**Directions for this task:**
What is needed is each line of the data below that holds the string "instructionEvents".

[Saved entries]
┄┄┄┄┄┄┄┄┄┄┄┄┄┄┄┄┄┄┄┄

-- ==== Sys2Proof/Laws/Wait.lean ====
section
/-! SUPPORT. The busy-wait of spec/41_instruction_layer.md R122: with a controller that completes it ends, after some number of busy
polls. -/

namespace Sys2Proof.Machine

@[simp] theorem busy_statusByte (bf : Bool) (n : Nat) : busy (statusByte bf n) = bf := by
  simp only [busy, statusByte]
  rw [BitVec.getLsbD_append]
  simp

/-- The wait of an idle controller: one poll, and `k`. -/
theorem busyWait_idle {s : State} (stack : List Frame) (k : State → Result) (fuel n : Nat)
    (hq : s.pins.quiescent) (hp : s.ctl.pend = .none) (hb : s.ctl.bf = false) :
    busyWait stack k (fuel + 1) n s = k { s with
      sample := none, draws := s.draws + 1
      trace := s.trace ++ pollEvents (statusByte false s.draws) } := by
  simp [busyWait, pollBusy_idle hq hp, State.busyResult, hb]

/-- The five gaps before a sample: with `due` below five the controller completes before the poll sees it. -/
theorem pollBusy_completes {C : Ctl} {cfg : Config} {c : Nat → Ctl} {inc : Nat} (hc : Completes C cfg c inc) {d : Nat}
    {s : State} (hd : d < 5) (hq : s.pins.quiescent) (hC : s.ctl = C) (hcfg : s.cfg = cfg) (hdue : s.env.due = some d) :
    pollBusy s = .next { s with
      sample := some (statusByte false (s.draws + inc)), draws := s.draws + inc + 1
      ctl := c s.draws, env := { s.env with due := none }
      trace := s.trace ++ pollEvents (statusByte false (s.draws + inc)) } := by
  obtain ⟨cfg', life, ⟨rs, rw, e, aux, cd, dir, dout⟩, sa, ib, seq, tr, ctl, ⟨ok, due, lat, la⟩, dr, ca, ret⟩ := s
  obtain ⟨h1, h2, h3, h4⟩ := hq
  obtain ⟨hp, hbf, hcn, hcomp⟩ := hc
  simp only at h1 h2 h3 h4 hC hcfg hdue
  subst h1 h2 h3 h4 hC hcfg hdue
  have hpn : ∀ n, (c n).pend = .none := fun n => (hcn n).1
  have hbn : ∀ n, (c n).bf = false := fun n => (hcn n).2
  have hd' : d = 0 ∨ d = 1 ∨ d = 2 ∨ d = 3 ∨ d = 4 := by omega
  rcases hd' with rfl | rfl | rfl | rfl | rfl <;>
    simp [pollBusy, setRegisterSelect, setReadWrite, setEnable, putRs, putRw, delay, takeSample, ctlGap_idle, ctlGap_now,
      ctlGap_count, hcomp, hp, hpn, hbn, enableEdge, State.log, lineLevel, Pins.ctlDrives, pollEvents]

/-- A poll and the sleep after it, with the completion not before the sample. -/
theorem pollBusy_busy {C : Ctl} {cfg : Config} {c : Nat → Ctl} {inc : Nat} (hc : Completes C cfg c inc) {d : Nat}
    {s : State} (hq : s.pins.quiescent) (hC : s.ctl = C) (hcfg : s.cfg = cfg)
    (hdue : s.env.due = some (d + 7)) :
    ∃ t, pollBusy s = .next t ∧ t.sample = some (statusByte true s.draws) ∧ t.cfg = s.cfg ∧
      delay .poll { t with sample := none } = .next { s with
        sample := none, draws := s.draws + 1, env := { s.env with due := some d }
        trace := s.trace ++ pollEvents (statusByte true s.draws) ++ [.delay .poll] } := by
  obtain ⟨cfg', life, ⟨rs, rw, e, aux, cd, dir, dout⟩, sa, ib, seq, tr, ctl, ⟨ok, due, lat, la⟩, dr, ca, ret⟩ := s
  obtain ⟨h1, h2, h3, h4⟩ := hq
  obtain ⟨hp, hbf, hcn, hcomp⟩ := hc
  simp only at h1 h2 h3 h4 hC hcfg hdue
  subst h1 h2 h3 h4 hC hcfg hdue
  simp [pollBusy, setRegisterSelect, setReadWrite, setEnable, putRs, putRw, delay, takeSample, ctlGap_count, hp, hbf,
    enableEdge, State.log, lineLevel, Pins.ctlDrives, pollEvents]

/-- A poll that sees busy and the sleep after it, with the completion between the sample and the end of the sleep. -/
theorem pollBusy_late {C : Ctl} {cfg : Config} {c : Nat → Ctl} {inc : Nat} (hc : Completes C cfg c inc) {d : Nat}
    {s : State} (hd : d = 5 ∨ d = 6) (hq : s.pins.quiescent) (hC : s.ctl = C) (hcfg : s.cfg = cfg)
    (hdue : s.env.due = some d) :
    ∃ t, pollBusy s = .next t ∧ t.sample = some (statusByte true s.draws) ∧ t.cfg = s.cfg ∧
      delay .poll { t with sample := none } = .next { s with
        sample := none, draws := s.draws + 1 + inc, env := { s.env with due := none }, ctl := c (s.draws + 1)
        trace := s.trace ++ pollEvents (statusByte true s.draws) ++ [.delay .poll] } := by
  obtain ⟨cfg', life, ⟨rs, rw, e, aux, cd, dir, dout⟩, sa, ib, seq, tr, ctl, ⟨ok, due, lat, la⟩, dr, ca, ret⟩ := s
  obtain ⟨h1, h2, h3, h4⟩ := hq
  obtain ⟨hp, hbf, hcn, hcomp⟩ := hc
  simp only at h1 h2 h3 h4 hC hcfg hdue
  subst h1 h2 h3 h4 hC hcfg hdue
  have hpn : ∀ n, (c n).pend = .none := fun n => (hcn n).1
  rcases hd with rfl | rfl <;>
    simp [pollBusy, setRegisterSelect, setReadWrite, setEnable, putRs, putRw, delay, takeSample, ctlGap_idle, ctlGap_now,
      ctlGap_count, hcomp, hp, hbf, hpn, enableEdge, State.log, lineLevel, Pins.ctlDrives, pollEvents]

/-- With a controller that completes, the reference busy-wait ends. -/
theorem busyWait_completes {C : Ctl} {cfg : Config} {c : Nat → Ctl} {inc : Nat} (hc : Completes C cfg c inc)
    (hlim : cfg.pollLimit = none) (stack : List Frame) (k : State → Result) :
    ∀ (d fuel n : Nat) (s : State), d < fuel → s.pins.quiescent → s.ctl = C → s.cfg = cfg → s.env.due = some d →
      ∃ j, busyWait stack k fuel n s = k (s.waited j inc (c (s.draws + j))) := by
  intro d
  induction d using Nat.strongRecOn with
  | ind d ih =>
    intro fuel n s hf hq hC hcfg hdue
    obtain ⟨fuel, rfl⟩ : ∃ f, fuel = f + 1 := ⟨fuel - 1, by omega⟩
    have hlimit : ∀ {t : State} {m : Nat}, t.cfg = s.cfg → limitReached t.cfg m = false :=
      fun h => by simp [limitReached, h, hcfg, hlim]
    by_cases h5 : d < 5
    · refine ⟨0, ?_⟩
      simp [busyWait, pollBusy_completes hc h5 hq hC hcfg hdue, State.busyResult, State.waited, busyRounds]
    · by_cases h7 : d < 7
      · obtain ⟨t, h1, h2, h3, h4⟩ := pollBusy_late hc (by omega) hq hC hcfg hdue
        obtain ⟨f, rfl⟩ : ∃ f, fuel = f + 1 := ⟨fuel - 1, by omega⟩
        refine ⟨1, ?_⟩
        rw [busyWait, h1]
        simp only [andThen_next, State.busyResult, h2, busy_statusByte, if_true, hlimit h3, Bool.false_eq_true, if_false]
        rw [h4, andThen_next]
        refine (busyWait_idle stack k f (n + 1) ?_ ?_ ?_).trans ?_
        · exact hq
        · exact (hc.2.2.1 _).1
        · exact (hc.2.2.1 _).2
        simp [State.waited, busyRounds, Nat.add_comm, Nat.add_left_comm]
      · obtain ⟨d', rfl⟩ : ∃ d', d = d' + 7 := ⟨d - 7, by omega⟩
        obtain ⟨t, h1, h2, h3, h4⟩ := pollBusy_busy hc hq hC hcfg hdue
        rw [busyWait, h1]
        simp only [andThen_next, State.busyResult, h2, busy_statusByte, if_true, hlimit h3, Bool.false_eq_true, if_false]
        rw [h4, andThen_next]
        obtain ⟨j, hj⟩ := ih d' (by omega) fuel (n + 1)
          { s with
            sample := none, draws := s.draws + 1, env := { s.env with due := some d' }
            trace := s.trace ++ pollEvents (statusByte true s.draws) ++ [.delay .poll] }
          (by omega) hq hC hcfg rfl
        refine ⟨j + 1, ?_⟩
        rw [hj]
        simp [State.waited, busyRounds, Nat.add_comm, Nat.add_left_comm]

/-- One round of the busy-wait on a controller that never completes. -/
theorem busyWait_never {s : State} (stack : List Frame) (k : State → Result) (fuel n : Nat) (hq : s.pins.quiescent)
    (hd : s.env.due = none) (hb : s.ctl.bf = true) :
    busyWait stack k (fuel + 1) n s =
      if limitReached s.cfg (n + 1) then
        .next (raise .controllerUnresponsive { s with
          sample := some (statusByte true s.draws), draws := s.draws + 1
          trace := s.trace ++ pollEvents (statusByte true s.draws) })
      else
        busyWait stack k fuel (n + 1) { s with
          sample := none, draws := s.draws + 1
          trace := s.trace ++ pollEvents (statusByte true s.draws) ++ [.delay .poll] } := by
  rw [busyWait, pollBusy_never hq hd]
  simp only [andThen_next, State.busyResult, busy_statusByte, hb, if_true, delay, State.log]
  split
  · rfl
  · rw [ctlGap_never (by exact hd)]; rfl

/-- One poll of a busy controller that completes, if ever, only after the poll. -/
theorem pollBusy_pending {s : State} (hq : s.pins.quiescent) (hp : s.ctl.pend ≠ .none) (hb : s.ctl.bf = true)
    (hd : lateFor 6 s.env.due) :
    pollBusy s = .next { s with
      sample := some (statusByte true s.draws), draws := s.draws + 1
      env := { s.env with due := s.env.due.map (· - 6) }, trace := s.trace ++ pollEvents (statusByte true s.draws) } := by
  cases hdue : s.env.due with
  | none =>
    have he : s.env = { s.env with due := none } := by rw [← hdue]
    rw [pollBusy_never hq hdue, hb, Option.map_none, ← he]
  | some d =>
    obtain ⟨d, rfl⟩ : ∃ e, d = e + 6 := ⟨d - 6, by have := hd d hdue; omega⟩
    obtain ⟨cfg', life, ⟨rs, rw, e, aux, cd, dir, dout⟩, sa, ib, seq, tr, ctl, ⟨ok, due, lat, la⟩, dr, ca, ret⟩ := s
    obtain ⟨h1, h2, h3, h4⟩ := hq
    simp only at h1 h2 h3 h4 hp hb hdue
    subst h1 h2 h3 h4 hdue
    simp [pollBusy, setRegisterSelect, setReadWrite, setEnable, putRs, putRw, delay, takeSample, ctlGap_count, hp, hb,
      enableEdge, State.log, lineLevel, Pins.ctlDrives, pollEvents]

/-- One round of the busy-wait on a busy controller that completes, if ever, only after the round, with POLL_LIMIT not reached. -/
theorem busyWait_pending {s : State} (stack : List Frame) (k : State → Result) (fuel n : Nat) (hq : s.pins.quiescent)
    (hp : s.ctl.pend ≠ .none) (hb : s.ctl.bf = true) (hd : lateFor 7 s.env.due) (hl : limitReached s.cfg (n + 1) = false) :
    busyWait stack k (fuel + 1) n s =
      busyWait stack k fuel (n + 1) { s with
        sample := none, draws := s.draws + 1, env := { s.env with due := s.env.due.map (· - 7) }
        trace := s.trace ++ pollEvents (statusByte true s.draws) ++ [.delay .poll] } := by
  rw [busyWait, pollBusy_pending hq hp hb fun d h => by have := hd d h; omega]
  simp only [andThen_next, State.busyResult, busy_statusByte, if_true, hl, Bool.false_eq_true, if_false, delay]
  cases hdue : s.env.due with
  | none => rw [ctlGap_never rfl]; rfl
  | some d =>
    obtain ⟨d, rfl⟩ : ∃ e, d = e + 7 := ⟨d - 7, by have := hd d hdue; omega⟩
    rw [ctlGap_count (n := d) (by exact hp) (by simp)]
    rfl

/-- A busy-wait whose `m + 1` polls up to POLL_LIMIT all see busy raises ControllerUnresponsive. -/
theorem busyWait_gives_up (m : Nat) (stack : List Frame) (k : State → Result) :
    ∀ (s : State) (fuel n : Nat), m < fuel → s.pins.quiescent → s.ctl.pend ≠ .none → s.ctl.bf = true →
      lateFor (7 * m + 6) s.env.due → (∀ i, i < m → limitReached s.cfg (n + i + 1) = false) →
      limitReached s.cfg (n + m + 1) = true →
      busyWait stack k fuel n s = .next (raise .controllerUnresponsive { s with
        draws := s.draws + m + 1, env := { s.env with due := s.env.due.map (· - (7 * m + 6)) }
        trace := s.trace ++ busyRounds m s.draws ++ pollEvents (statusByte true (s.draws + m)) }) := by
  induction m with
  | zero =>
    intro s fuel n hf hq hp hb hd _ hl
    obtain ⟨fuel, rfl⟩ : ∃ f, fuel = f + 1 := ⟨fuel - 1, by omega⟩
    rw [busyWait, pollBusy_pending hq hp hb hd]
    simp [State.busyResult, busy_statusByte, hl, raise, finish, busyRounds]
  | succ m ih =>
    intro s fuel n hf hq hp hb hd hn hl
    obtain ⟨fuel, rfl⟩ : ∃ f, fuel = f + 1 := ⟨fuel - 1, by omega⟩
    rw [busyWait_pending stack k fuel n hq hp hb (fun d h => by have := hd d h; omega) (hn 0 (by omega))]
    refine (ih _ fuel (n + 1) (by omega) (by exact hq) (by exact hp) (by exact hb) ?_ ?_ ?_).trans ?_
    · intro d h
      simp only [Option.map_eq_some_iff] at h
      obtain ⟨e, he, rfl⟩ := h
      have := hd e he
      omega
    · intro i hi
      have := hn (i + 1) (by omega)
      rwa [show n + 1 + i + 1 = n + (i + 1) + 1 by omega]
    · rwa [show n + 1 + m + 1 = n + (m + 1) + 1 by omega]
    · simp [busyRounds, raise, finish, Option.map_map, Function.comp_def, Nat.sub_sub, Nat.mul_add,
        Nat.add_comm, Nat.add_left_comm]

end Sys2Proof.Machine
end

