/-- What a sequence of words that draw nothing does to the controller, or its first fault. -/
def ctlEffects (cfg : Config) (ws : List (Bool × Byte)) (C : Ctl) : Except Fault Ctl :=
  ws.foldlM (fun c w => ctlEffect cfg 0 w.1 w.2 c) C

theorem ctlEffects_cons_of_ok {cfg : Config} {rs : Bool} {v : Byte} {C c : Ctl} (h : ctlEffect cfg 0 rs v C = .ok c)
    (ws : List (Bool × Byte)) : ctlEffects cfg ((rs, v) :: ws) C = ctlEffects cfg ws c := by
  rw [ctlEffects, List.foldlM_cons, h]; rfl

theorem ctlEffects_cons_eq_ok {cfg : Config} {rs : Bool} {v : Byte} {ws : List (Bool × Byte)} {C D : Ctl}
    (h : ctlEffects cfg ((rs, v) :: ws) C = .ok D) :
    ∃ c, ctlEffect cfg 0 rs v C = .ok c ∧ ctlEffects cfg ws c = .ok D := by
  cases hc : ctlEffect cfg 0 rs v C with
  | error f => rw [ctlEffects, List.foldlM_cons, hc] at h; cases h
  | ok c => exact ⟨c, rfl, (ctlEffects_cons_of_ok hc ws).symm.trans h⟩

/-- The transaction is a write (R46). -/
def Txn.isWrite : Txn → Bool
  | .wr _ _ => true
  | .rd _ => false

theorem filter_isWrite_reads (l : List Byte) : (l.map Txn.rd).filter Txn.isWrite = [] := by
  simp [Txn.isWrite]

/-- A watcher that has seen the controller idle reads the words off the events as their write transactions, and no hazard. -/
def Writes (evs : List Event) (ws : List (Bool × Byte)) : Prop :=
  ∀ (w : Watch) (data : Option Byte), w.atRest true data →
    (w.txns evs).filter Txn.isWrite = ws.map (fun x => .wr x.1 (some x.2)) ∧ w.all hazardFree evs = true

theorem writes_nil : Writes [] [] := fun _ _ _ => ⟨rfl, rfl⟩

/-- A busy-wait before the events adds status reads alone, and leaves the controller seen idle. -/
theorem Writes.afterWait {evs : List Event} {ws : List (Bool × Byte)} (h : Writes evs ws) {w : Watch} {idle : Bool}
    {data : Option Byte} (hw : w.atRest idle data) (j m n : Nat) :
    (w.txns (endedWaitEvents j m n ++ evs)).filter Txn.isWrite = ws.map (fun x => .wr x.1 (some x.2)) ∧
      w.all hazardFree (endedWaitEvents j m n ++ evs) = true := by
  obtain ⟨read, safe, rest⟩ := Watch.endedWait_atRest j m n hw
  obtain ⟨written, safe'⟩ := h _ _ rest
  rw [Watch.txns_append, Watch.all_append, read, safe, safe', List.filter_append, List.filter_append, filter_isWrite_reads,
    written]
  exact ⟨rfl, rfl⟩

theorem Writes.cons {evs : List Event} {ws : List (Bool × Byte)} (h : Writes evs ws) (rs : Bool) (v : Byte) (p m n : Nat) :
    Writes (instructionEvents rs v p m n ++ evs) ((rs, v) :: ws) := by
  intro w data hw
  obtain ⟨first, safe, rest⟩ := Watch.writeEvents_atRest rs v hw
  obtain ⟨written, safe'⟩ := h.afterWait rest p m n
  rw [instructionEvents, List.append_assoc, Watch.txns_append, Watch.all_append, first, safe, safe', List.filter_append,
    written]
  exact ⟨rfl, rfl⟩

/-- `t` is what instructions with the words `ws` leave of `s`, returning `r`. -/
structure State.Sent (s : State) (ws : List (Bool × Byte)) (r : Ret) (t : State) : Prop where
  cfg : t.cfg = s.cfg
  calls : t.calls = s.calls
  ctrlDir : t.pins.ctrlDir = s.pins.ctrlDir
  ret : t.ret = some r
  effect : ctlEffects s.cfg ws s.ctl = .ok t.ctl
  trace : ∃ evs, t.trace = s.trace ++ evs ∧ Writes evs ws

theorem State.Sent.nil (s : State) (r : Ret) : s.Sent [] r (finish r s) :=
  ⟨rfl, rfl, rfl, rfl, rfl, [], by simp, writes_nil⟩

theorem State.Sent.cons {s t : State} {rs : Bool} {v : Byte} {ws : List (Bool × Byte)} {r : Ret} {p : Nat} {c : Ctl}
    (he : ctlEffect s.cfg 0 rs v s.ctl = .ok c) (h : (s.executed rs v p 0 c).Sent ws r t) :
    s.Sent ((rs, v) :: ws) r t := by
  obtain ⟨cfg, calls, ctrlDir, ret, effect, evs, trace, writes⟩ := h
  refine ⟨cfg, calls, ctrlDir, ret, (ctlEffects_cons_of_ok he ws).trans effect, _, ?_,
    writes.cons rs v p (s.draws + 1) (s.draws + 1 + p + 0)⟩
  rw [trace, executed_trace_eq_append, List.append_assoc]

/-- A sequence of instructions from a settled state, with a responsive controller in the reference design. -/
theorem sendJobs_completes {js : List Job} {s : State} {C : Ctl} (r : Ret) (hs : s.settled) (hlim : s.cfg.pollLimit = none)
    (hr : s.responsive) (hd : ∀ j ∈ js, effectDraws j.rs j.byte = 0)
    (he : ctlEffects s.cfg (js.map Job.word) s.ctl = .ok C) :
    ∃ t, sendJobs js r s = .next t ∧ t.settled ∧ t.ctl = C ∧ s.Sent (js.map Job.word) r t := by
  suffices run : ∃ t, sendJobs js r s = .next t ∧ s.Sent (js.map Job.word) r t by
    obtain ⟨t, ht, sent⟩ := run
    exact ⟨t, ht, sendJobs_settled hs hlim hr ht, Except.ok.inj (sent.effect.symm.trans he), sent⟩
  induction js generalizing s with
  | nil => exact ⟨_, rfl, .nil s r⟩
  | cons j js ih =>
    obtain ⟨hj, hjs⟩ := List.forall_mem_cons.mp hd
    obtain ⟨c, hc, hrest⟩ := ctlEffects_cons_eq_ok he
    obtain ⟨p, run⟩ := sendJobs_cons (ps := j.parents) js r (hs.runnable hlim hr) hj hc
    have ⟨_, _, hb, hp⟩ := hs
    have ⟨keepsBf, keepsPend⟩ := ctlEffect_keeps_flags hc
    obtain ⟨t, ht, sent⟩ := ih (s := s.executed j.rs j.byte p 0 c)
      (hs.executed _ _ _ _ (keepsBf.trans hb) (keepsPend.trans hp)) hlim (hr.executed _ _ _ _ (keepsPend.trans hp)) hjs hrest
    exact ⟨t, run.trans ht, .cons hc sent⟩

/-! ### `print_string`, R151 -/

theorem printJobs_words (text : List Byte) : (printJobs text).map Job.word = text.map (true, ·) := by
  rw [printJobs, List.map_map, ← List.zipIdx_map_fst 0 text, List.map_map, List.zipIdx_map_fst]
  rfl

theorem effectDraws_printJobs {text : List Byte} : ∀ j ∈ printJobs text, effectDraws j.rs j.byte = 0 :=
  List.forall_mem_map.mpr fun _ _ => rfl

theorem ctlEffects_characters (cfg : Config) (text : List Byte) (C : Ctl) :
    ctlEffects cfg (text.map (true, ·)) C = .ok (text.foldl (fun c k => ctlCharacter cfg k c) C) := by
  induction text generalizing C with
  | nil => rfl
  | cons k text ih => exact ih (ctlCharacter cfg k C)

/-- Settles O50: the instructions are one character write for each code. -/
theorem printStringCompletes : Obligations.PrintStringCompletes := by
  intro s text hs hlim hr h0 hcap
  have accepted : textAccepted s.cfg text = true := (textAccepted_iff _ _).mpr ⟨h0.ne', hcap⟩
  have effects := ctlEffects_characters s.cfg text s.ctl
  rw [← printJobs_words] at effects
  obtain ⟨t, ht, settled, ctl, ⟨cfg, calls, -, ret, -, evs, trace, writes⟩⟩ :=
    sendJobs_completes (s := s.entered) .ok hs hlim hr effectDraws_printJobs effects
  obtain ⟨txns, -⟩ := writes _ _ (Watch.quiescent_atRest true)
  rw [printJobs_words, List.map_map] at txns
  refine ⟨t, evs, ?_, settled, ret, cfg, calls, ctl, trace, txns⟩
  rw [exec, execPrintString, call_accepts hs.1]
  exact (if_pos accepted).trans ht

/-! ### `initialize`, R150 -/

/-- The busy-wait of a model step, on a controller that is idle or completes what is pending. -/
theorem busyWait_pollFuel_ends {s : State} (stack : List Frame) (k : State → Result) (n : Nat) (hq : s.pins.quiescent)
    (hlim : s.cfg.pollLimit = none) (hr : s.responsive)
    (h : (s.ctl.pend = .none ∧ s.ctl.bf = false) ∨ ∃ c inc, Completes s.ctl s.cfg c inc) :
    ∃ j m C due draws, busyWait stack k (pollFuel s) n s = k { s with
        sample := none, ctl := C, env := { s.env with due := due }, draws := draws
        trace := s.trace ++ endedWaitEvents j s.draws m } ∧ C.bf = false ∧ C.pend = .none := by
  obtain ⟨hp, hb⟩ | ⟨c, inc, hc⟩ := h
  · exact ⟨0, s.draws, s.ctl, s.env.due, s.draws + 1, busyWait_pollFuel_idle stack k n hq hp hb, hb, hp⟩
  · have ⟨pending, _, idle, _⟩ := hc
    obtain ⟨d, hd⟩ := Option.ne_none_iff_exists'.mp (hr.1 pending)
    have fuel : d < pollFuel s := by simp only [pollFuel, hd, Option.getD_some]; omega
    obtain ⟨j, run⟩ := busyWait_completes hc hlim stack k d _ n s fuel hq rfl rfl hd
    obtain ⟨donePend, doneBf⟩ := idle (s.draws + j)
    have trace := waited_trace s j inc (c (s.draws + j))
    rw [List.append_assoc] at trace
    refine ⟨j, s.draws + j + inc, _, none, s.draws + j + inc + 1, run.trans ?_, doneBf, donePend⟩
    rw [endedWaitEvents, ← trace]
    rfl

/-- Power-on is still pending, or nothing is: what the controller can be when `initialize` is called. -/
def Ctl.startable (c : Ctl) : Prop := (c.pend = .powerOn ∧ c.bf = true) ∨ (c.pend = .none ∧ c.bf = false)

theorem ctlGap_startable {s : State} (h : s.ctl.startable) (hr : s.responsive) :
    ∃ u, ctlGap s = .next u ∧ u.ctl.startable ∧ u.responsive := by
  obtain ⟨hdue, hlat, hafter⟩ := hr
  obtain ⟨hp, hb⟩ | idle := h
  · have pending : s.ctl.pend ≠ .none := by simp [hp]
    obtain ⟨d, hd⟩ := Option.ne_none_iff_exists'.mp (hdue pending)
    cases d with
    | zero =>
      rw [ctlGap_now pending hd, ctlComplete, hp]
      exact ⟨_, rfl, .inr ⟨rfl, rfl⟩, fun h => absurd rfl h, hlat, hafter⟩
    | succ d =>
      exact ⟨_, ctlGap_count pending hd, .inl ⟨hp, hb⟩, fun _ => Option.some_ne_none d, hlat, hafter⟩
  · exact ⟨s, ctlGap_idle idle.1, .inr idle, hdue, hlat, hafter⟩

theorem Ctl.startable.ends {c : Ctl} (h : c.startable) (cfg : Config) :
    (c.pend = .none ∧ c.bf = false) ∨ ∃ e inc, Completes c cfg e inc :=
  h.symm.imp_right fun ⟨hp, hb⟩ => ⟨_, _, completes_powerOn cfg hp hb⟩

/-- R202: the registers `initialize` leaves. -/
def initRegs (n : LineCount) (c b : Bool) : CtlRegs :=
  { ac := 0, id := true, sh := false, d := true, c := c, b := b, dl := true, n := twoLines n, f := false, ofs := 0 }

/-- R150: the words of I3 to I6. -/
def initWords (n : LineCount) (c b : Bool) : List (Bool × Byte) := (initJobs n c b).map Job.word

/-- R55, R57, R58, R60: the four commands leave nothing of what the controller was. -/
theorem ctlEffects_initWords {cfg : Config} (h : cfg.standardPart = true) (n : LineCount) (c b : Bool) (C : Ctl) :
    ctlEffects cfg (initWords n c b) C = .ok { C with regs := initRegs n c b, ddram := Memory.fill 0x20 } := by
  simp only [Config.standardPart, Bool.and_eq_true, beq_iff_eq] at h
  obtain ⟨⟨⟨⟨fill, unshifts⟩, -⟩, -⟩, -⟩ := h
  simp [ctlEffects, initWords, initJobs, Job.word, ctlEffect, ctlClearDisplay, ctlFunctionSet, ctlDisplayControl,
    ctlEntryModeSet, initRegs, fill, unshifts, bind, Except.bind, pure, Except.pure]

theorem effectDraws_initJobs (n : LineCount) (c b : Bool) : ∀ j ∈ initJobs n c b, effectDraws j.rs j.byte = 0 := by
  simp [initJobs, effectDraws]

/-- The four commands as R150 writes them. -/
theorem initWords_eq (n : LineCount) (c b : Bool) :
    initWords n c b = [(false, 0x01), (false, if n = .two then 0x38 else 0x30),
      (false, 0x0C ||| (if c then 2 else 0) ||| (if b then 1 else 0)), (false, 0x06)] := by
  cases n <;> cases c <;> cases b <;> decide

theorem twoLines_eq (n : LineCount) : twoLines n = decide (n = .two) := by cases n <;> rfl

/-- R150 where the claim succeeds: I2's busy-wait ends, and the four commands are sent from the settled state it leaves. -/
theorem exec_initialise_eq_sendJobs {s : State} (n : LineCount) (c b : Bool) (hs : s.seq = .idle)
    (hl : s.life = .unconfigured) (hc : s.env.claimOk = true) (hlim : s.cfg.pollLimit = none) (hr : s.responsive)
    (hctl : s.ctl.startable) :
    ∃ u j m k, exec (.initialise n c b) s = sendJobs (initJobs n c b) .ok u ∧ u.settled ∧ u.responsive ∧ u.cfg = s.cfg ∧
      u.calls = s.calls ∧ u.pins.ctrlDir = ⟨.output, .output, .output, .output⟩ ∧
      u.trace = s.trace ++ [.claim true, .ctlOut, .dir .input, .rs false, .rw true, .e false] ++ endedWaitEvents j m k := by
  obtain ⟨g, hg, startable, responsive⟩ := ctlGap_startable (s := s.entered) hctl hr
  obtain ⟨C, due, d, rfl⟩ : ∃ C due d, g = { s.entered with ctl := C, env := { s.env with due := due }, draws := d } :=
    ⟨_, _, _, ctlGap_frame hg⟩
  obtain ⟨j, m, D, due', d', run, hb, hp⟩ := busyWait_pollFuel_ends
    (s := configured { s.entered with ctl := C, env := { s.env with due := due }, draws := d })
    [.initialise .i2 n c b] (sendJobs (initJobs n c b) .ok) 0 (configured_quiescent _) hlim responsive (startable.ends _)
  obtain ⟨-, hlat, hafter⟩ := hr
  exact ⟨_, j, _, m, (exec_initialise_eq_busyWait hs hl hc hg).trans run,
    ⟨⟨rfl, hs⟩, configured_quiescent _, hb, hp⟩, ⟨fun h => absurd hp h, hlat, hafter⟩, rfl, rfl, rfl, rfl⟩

┄┄┄┄┄┄┄┄┄┄┄┄┄┄┄┄┄┄┄┄

**Answer below:**
    Writes (instructionEvents rs v p m n ++ evs) ((rs, v) :: ws) := by
  rw [instructionEvents, List.append_assoc, Watch.txns_append, Watch.all_append, first, safe, safe', List.filter_append,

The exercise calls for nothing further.